Word went forth, and, in due course, so did I. Up till then, I had never traveled far from Constantinople. Oh, I had been out of the imperial city now and again, once or twice visiting Philaretos by the Long Wall and often crossing the Bosporos to hunt in Asia, but my life had revolved around the palace, the court, and the city.
I was anxious to leave for more reasons than one. Not only did I want to see more of the Empire I ruled, but I was also eager to leave Constantinople behind for a while, to escape the memory of Eudokia. And so, riding my own horse rather than traveling in a cart or horse-drawn litter, I set off across Anatolia for Sebasteia.
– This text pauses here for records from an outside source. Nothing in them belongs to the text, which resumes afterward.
/-! ## Power fail (R367, R368) -/

/-- An update transfer in progress is abandoned: it restarts with BEGIN (R423). -/
def State.updAbandon (s : State) : State :=
  if s.fw.receiving.isNone then s
  else { s with fw := { s.fw with receiving := none, received := [] } }

/-- A STORE, an option write or an update transfer in progress is abandoned (R367 step 5). -/
def State.abandonWrites (s : State) : State := s.storeAbandon.optionAbandon.updAbandon

/-- Steps 1 to 5 of R367: event 1, the release with cause 4, FAIL_N, the saves, the write of the buffer with a STOP marker, and what is
abandoned. `stop` is the marker's ARG. -/
def State.failSteps (s : State) (stop : Nat) : State :=
  let s := s.raise Ev.PWR_PFW 0
  let s := if s.isActive && s.partnerStandby then (s.release 4).roleFollow else s
  let s := (s.failUpdate.meterSaveNow true true).logReadAbort.logFlush (some stop)
  s.ephSave.abandonWrites

/-- POWER_FAIL_WARNING (R367). -/
def execPowerFailWarning (s : State) : Result :=
  if !s.pins.p12v then .next s
  else
    let s := { s with pins := { s.pins with p12v := false } }.emit (.pin .pfwN false)
    .next (if s.running then s.failSteps 1 else s)

/-- POWER_RETURN (R368): FAIL_N is released unless a fault holds it, and a role given up is taken again by R313 alone. -/
def execPowerReturn (s : State) : Result :=
  if s.pins.p12v then .next s
  else
    let s := { s with pins := { s.pins with p12v := true } }.emit (.pin .pfwN true)
    .next (if s.running then ((s.raise Ev.PWR_PFW_CLEAR 0).failUpdate).roleClaim else s)

/-! ## Live insertion and removal (R378–R381) -/

/-- INSERTION (R378): PRESENT_N has been low for 10 ms. -/
def execInsertion (s : State) : Result := .next ({ s with pins := { s.pins with presentLow := true } }.startIfFree)

/-- EJECT (R379): EJECT_N is accepted. The active module starts a planned swap, or event 201 says that it has no READY partner; the
logbook and the ephemerides are saved. -/
def execEject (s : State) : Result :=
  let s := { s with pins := { s.pins with ejectLow := true } }
  .next (
    if !s.running || s.hpg.ejectAt.isSome then s
    else
      let s := ((({ s with hpg := { s.hpg with ejectAt := some s.mono } }).setFld F.HPG_STATUS_EJECT 1).setFld F.HPG_STATUS_STATE 1).raise Ev.HPG_EJECT 0
      let s := s.abandonWrites
      let s := if s.isActive then s.swapStart 2 else s.sendHeartbeat
      (s.logReadAbort.logFlush (some 2)).ephSave)

/-- EJECT_CANCEL (R380): EJECT_N rises: before removal-ready the module resumes, after it the module resets with CAUSE 7. -/
def execEjectCancel (s : State) : Result :=
  let s := { s with pins := { s.pins with ejectLow := false } }
  .next (
    if !s.running || s.hpg.ejectAt.isNone then s
    else if s.removalReady then s.resetWith 7
    else
      let s := ((({ s with hpg := HpgSt.reset }).setFld F.HPG_STATUS_EJECT 0).setFld F.HPG_STATUS_STATE 0).raise Ev.HPG_EJECT_CANCEL 0
      s.roleClaim)

/-- REMOVAL_READY (R379, R380): QUIESCE_MS after acceptance. A module that is still active keeps every output. -/
def execRemovalReady (s : State) : Result :=
  whileRunning s fun s =>
    match s.hpg.ejectAt with
    | none => s
    | some t =>
      if s.removalReady || !s.passed t (s.fld F.HPG_CFG_QUIESCE_MS * nsPerMs) then s
      else
        let s := ({ s with hpg := { s.hpg with lone := s.isActive } }.setFld F.HPG_STATUS_STATE 2).raise Ev.HPG_REMOVAL_READY 0
        if s.isActive then s
        else
          let s := { s with ahn := { s.ahn with failN := true, roleOut := false }, tim := { s.tim with outs := [] } }
          s.resetOutputs

/-- SURPRISE_REMOVAL (R381): PRESENT_N goes high; without an accepted EJECT_N event 14 and the power-fail steps come first; the module
enters reset with CAUSE 7. -/
def execSurpriseRemoval (s : State) : Result :=
  let s := { s with pins := { s.pins with presentLow := false } }
  let s := if s.running && s.hpg.ejectAt.isNone then (s.raise Ev.HPG_SURPRISE_REMOVAL 0).failSteps 5 else s
  .next (s.resetWith 7)

end Sys2Proof.Machine
end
Until you have seen more than your own home, you do not understand even that home, for you have nothing with which to compare it. So I discovered in this journey. I knew Constantinople was the greatest city in the Roman Empire. Knowing that, I expected other cities to be very much like the city, but smaller. It was not so, I saw. Most of the towns along the way to Sebasteia were hardly more than fortresses, strongpoints from which to defend the local countryside. Ruins around the walls said many had once been more than that, but how can a town survive, how can its hinterland feed it, when it is continually oppressed by war, as the towns of Anatolia had been since the Persian invasions in the reign of Phokas a long lifetime before?
So much of the countryside, both in the coastal lowlands and in the plateau that makes up the heart of Anatolia, was also all but empty. Save for the soldiers settled on the land in the military districts in exchange for their service in time of need, broad tracts of what should have been good crop- and pastureland had no farmers or herders on them. Who would want to, who would be mad enough to, work land that would surely be despoiled by an invader in a few years' time?
But the land needed to be worked, for the sake of the towns and for the sake of the fisc. The Mardaites whom I would meet in Sebasteia would not be nearly enough to fill these broad territories, and, in any case, I had more urgent need for them in Europe. Still, I resolved that, if ever I had more folk to resettle, I would put them in Anatolia.
Sebasteia lies just north of the Halys River, a dusty fortress of a place much like the other dusty fortresses I had seen. But when I was riding down the road from Sebastopolis and Siara and first drew near Sebasteia, I cried out in wonder, saying, "Have they given their fields over to flowers?" For the precincts surrounding the town were awash with bright colors, reds, and blues and golds and greens, as splendid a sight, and as unexpected a splendor, as I have ever found.
They were not flowers. They were, as I discovered on coming closer, the tents of the Mardaites. Twelve thousand warriors and their families are not just an army; they are a city. And all that city did me honor as I rode through it, men in white robes and others in rusty mailshirts prostrating themselves in the dirt and shouting my praises in Greek, in Arabic, in Armenian, and Persian, and, for all I know, in other tongues as well.